Jieneng Chen et al. Front Neurorobot. 2019.

. 2019 Jun 28:13:40.

doi: 10.3389/fnbot.2019.00040. eCollection 2019.

Authors

Jieneng Chen¹, Jingye Chen², Ruiming Zhang¹, Xiaobin Hu³

Affiliations

¹ Department of Computer Science, College of Electronics and Information Engineering, Tongji University, Shanghai, China.
² School of Computer Science, Fudan University, Shanghai, China.
³ Department of Computer Science, Technical University of Munich, Munich, Germany.

PMID: 31316366
PMCID: PMC6611356
DOI: 10.3389/fnbot.2019.00040

Abstract

An effective way to achieve intelligence is to simulate various intelligent behaviors in the human brain. In recent years, bio-inspired learning methods have emerged, and they are different from the classical mathematical programming principle. From the perspective of brain inspiration, reinforcement learning has gained additional interest in solving decision-making tasks as increasing neuroscientific research demonstrates that significant links exist between reinforcement learning and specific neural substrates.

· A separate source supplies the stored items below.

-- ==== Sys2Proof/Laws/SoundRows.lean ====
section
/-!
SUPPORT. Each command keeps soundness where it answers a next state: one lemma per meaning.
-/
namespace Sys2Proof
namespace Machine

theorem execSlotFailure_sound {core : CoreId} {readable : Bool} {s : State} {t : State} (h : s.dev.Sound)
    (e : execSlotFailure core readable s = .next t) : t.dev.Sound := by
  refine State.onDev_sound ?_ e; exact Device.slotFailure_sound h

theorem execLinkCheckFail_sound {link : Fin 10} {s : State} {t : State} (h : s.dev.Sound)
    (e : execLinkCheckFail link s = .next t) : t.dev.Sound := by
  refine State.onDev_sound ?_ e; exact Device.linkRetry_sound h

theorem execMxMm_sound {core : CoreId} {s : State} {t : State} (h : s.dev.Sound) (e : execMxMm core s = .next t) : t.dev.Sound := by
  refine State.onDev_sound ?_ e; exact Device.mxMm_sound h

theorem execMxEarlyStart_sound {core : CoreId} {s : State} {t : State} (h : s.dev.Sound)
    (e : execMxEarlyStart core s = .next t) : t.dev.Sound := by
  refine State.onDev_sound ?_ e; exact Device.earlyStart_sound h

theorem execMxGangRelease_sound {s : State} {t : State} (h : s.dev.Sound) (e : execMxGangRelease s = .next t) : t.dev.Sound := by
  refine State.onDev_sound ?_ e; exact Device.gangRelease_sound h

theorem execMxWsum_sound {core : CoreId} {s : State} {t : State} (h : s.dev.Sound) (e : execMxWsum core s = .next t) : t.dev.Sound := by
  refine State.onDev_sound ?_ e; exact Device.mxWsum_sound h

theorem execMxWfin_sound {core : CoreId} {s : State} {t : State} (h : s.dev.Sound) (e : execMxWfin core s = .next t) : t.dev.Sound := by
  refine State.onDev_sound ?_ e; exact Device.mxWfin_sound h

theorem execSpMv_sound {core : CoreId} {s : State} {t : State} (h : s.dev.Sound) (e : execSpMv core s = .next t) : t.dev.Sound := by
  refine State.onDev_sound ?_ e; exact Device.spMv_sound h

theorem execSpGangRelease_sound {s : State} {t : State} (h : s.dev.Sound) (e : execSpGangRelease s = .next t) : t.dev.Sound := by
  refine State.onDev_sound ?_ e; exact Device.gangRelease_sound h

theorem execSiphonTakeCommand_sound {core : CoreId} {s : State} {t : State} (h : s.dev.Sound)
    (e : execSiphonTakeCommand core s = .next t) : t.dev.Sound := by
  refine State.onDev_sound ?_ e; exact Device.siphonTake_sound h

theorem execSiphonEarlyStart_sound {core : CoreId} {s : State} {t : State} (h : s.dev.Sound)
    (e : execSiphonEarlyStart core s = .next t) : t.dev.Sound := by
  refine State.onDev_sound ?_ e; exact Device.earlyStart_sound h

theorem execEngineCommandRetire_sound {core : CoreId} {queue : Fin 6} {s : State} {t : State} (h : s.dev.Sound)
    (e : execEngineCommandRetire core queue s = .next t) : t.dev.Sound := by
  refine State.onDev_sound ?_ e; exact Device.engineRetire_sound h

theorem execGateRelease_sound {core : CoreId} {sem : Fin 64} {s : State} {t : State} (h : s.dev.Sound)
    (e : execGateRelease core sem s = .next t) : t.dev.Sound := by
  refine State.onDev_sound ?_ e; exact Device.gateRelease_sound h

theorem execVxSetvl_sound {core : CoreId} {s : State} {t : State} (h : s.dev.Sound) (e : execVxSetvl core s = .next t) : t.dev.Sound := by
  refine State.onDev_sound ?_ e; exact Device.vxSetvl_sound h

theorem execVxLd_sound {core : CoreId} {s : State} {t : State} (h : s.dev.Sound) (e : execVxLd core s = .next t) : t.dev.Sound := by
  refine State.onDev_sound ?_ e; exact Device.vxLd_sound h

theorem execVxSt_sound {core : CoreId} {s : State} {t : State} (h : s.dev.Sound) (e : execVxSt core s = .next t) : t.dev.Sound := by
  refine State.onDev_sound ?_ e; exact Device.vxSt_sound h

theorem execVxLdcvt_sound {core : CoreId} {s : State} {t : State} (h : s.dev.Sound) (e : execVxLdcvt core s = .next t) : t.dev.Sound := by
  refine State.onDev_sound ?_ e; exact Device.vxLdcvt_sound h

theorem execVxStcvt_sound {core : CoreId} {s : State} {t : State} (h : s.dev.Sound) (e : execVxStcvt core s = .next t) : t.dev.Sound := by
  refine State.onDev_sound ?_ e; exact Device.vxStcvt_sound h

theorem execVxLdm_sound {core : CoreId} {s : State} {t : State} (h : s.dev.Sound) (e : execVxLdm core s = .next t) : t.dev.Sound := by
  refine State.onDev_sound ?_ e; exact Device.vxLdm_sound h

theorem execVxStm_sound {core : CoreId} {s : State} {t : State} (h : s.dev.Sound) (e : execVxStm core s = .next t) : t.dev.Sound := by
  refine State.onDev_sound ?_ e; exact Device.vxStm_sound h

theorem execVxAdd_sound {core : CoreId} {s : State} {t : State} (h : s.dev.Sound) (e : execVxAdd core s = .next t) : t.dev.Sound := by
  refine State.onDev_sound ?_ e; exact Device.vxFloat_sound h

theorem execVxSub_sound {core : CoreId} {s : State} {t : State} (h : s.dev.Sound) (e : execVxSub core s = .next t) : t.dev.Sound := by
  refine State.onDev_sound ?_ e; exact Device.vxFloat_sound h

theorem execVxMul_sound {core : CoreId} {s : State} {t : State} (h : s.dev.Sound) (e : execVxMul core s = .next t) : t.dev.Sound := by
  refine State.onDev_sound ?_ e; exact Device.vxFloat_sound h

theorem execVxFma_sound {core : CoreId} {s : State} {t : State} (h : s.dev.Sound) (e : execVxFma core s = .next t) : t.dev.Sound := by
  refine State.onDev_sound ?_ e; exact Device.vxFloat_sound h

theorem execVxFms_sound {core : CoreId} {s : State} {t : State} (h : s.dev.Sound) (e : execVxFms core s = .next t) : t.dev.Sound := by
  refine State.onDev_sound ?_ e; exact Device.vxFloat_sound h

theorem execVxFnma_sound {core : CoreId} {s : State} {t : State} (h : s.dev.Sound) (e : execVxFnma core s = .next t) : t.dev.Sound := by
  refine State.onDev_sound ?_ e; exact Device.vxFloat_sound h

theorem execVxMin_sound {core : CoreId} {s : State} {t : State} (h : s.dev.Sound) (e : execVxMin core s = .next t) : t.dev.Sound := by
  refine State.onDev_sound ?_ e; exact Device.vxFloat_sound h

Because of the tremendous research that focuses on human brains and reinforcement learning, scientists have investigated how robots can autonomously tackle complex tasks in the form of making a self-driving agent control in a human-like way. In this study, we propose an end-to-end architecture using novel deep-Q-network architecture in conjunction with a recurrence to resolve the problem in the field of simulated self-driving. The main contribution of this study is that we trained the driving agent using a brain-inspired trial-and-error technique, which was in line with the real world situation. Besides, there are three innovations in the proposed learning network: raw screen outputs are the only information which the driving agent can rely on, a weighted layer that enhances the differences of the lengthy episode, and a modified replay mechanism that overcomes the problem of sparsity and accelerates learning. The proposed network was trained and tested under a third-party OpenAI Gym environment. After training for several episodes, the resulting driving agent performed advanced behaviors in the given scene. We hope that in the future, the proposed brain-inspired learning system would inspire practicable self-driving control solutions.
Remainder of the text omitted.